Tuesday, December 16, 2008

PhD Defense Utrecht University -- Dorottya Den Hulster - Nagy

Laudatio Dr. Dorottya Den Hulster-Nagy



Dear Promovenda,
Dear Colleagues,
Dear Guests,


Dr. Nagy, your cradle stood in Romania, in a double minority setting: as member of the Hungarian minority and as a member of a Lutheran Church. In addition you were born as a female. It is far from usual in that context for a woman to embark on a study of theology. You did.
You express your thanks to three generations of women of that context, “who were the first to shape the way of thinking, beliefs and behavior of a new life”. Your grandmother who played an important role in your life died three weeks ago. We remember her with gratefulness. You have been given outstanding values and treasures of love for neighbors and strangers from them.

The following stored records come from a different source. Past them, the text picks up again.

/-- The 22 steps of a PACKET line (R105). -/
theorem run_packetLine {s : State} {rest : List EventWord} (i : PktIndex) (v : Half) (rd : Lane → Reading)
    (hrun : s.run = .running) (hfsm : s.fsm = .seekStart)
    (hevents : s.events = lineWords (.packet i v (rd 0) (rd 1) (rd 2) (rd 3)) ++ rest) :
    ∃ t, Host.Core.run Sys2Proof.core 22 s = .next t ∧ t.events = rest ∧ LineTaken s i v rd t ∧
      LinePublished s i t := by
  obtain ⟨p, hp, hsync, hindex, hspeed, hchk, hread⟩ := packetLineIsWellFormed i v rd
  have hidx : p[1].toNat - 0xA0 = i.val := by omega
  have hidx89 : p[1].toNat = 0xF9 ↔ i.val = 89 := by omega
  obtain ⟨t, hrunt, hr, hf, hc, -, hev, hcfg, -, herr, hlast, hwork, hseen, hdone, hnot⟩ :=
    wellFormedPacketAssembled s p rest hrun hfsm hsync (by omega) (by omega) hchk (by rw [hevents, hp]; rfl)
  rw [hidx89] at hdone hnot
  refine ⟨t, hrunt, hev, ⟨hr, hf, hc, hcfg, herr, hlast.trans hspeed, fun k => ?_, fun j k hj => ?_, fun j => ?_⟩,
    ⟨hdone, fun h => ?_⟩⟩
  · have hk : (angleOf i k).val % 4 = k.val := angleOf_mod i k
    have hword := hwork (angleOf i k)
    rw [hidx, angleOf_div, if_pos rfl] at hword
    simp only [hk] at hword
    rw [hword]
    exact hread k
  · have hne : j.val ≠ i.val := fun h => hj (Fin.ext h)
    rw [hwork, hidx, angleOf_div, if_neg hne]
  · rw [hseen, hidx]
    simp only [Fin.ext_iff]
  · obtain ⟨-, -, hresp, hreq, htrace⟩ := hnot h
    exact ⟨hresp, hreq, htrace⟩

/-! ### A revolution -/

section Revolution
variable (v : PktIndex → Half) (rd : PktIndex → Lane → Reading) (rest : List EventWord)

/-- The words of packets n to 89. -/
def linesFrom (n : Nat) : List EventWord :=
  stimulus (((List.finRange 90).drop n).map fun i => .packet i (v i) (rd i 0) (rd i 1) (rd i 2) (rd i 3)) ++ rest

theorem linesFrom_eq_append (i : PktIndex) : linesFrom v rd rest i.val =
    lineWords (.packet i (v i) (rd i 0) (rd i 1) (rd i 2) (rd i 3)) ++ linesFrom v rd rest (i.val + 1) := by
  have hi : i.val < (List.finRange 90).length := by simp
  rw [linesFrom, List.drop_eq_getElem_cons hi, List.getElem_finRange]
  simp [linesFrom, stimulus]

theorem linesFrom_all : linesFrom v rd rest 90 = rest := by
  rw [linesFrom, List.drop_eq_nil_of_le (by simp)]
  rfl

/-- Packets 0 to n - 1 have been taken since s, and none of them has published. -/
structure Taken (s : State) (n : Nat) (t : State) : Prop where
  run : t.run = .running
  fsm : t.fsm = .seekStart
  events : t.events = linesFrom v rd rest n
  cfg : t.cfg = s.cfg
  errCount : t.errCount = s.errCount
  resp : t.resp = s.resp
  reqPending : t.reqPending = s.reqPending
  trace : t.trace = s.trace
  work : ∀ i k, i.val < n → readingOf t.work[angleOf i k] = rd i k
  seen : t.cfg.fillGuard = true → ∀ j : PktIndex, j.val < n → t.seen[j] = true

/-- The readings of packets 0 to i stand in WORK after packet i (R212). -/
theorem work_after_line {s t : State} {i : PktIndex}
    (hs : ∀ j k, j.val < i.val → readingOf s.work[angleOf j k] = rd j k) (h : LineTaken s i (v i) (rd i) t)
    (j : PktIndex) (k : Lane) (hj : j.val < i.val + 1) : readingOf t.work[angleOf j k] = rd j k := by
  by_cases hij : j = i
  · rw [hij]
    exact h.own k
  · have hlt : j.val < i.val := Nat.lt_of_le_of_ne (Nat.le_of_lt_succ hj) fun hv => hij (Fin.ext hv)
    rw [h.other j k hij]
    exact hs j k hlt

/-- The indices 0 to i have been seen after packet i, when FILL_GUARD (R37). -/
theorem seen_after_line {s t : State} {i : PktIndex} {w : Half} {r : Lane → Reading} (hg : s.cfg.fillGuard = true)
    (hs : ∀ j : PktIndex, j.val < i.val → s.seen[j] = true) (h : LineTaken s i w r t) (j : PktIndex)
    (hj : j.val < i.val + 1) : t.seen[j] = true := by
  rw [h.seen, hg, Bool.true_and]
  by_cases hij : j = i
  · rw [decide_eq_true hij, Bool.or_true]
  · have hlt : j.val < i.val := Nat.lt_of_le_of_ne (Nat.le_of_lt_succ hj) fun hv => hij (Fin.ext hv)
    rw [hs j hlt, Bool.true_or]

/-- Packets 0 to n - 1 take 22 steps each, and up to packet 88 nothing is published (R213). -/
theorem run_lines {s : State} (hrun : s.run = .running) (hfsm : s.fsm = .seekStart)
    (hevents : s.events = linesFrom v rd rest 0) (n : Nat) (hn : n ≤ 89) :
    ∃ t, Host.Core.run Sys2Proof.core (22 * n) s = .next t ∧ Taken v rd rest s n t := by
  induction n with
  | zero =>
    exact ⟨s, run_zero s, hrun, hfsm, hevents, rfl, rfl, rfl, rfl, rfl, fun _ _ h => absurd h (Nat.not_lt_zero _),
      fun _ _ h => absurd h (Nat.not_lt_zero _)⟩
  | succ n ih =>
    obtain ⟨t, hrunt, ht⟩ := ih (by omega)
    obtain ⟨u, hrunu, hev, hline, hpub⟩ := run_packetLine ⟨n, by omega⟩ (v _) (rd _) ht.run ht.fsm
      (ht.events.trans (linesFrom_eq_append v rd rest ⟨n, by omega⟩))
    obtain ⟨hresp, hreq, htrace⟩ := hpub.notDone fun h => absurd h.1 (by simp only; omega)
    refine ⟨u, by rw [Nat.mul_succ, run_add hrunt, hrunu], hline.run, hline.fsm, hev, hline.cfg.trans ht.cfg,
      hline.errCount.trans ht.errCount, hresp.trans ht.resp, hreq.trans ht.reqPending, htrace.trans ht.trace,
      work_after_line v rd ht.work hline, fun hg => ?_⟩
    have hgt : t.cfg.fillGuard = true := hline.cfg ▸ hg
    exact seen_after_line hgt (ht.seen hgt) hline

end Revolution

/-- Settles O38: 89 packets that publish nothing, then packet 89, which finds every other index seen. -/
theorem fullRevolutionAnswersOnce : Obligations.FullRevolutionAnswersOnce := by
  unfold Obligations.FullRevolutionAnswersOnce
  intro s v rd rest hrun hfsm hevents
  obtain ⟨t, hrunt, ht⟩ := run_lines v rd rest hrun hfsm hevents 89 (Nat.le_refl 89)
  obtain ⟨u, hrunu, hev, hline, hpub⟩ := run_packetLine 89 (v 89) (rd 89) ht.run ht.fsm
    (ht.events.trans (linesFrom_eq_append v rd rest 89))
  have hfill : t.fillReady := fun hg j hj => ht.seen hg j (by omega)
  obtain ⟨hpubwork, hvalid, hreq, hresp, htrace⟩ := hpub.done ⟨rfl, hfill⟩
  have hwork (i : PktIndex) (k : Lane) : readingOf u.work[angleOf i k] = rd i k :=
    work_after_line v rd ht.work hline i k i.isLt
  rw [← hpubwork, ht.reqPending] at hresp htrace
  rw [ht.resp] at hresp
  rw [ht.trace] at htrace
  rw [← hpubwork] at hwork
  exact ⟨u, (run_add hrunt).trans hrunu, hline.run, hline.fsm, hline.cnt, hev.trans (linesFrom_all v rd rest), hwork,
    hpubwork.symm, hvalid, hreq, hline.errCount.trans ht.errCount, hline.lastSpeed, hresp, htrace⟩

end Sys2Proof.Machine
end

You emphasize the importance of autobiographical theology with regard to the Chinese Christian Communities. What you offer is a powerful one from your own personal biography, with migration as a recurrent theme in your own life.

After finishing your high school in Romania in 1996, you migrated to Hungary for your theological studies in Budapest, at the Evangelical-Lutheran Theological University. Then another migration followed, to China, in 1999, as you received a Scholarship by the International Network in Advanced Theological Education to study Chinese Christianity and Contextual Theology at the Lutheran Theological Seminary in Hong Kong. In 2002 you received your Master of Theology degree in Budapest and were ordained as a minister of the Evangelical-Lutheran Church in Hungary.
In 2003 another migration followed. You gained a scholarship from the Stipendium Bernardinum, which exists 300 years next year, to study at Utrecht University. You are a fruit of the important work of this scholarship fund.

Your professional experience shows you are not an ivory tower scholar, but a pastor in the heart of hearts. At different times you have worked as pastoral counselor among migrants, minority people and the marginalized like refugees, teenage mothers, female prisoners and international students. You strongly side with them in solidarity, as a migrant and a minority person yourself. Even while studying in Hong Kong you worked as pastoral counselor among international prisoners. You “practice what you preach” by living out the everyday realities of theology and migration, by blooming where you are planted. Your outstanding language abilities, including a basic knowledge of Mandarin are put in the service not only of your academic work, but also of your church related ministry.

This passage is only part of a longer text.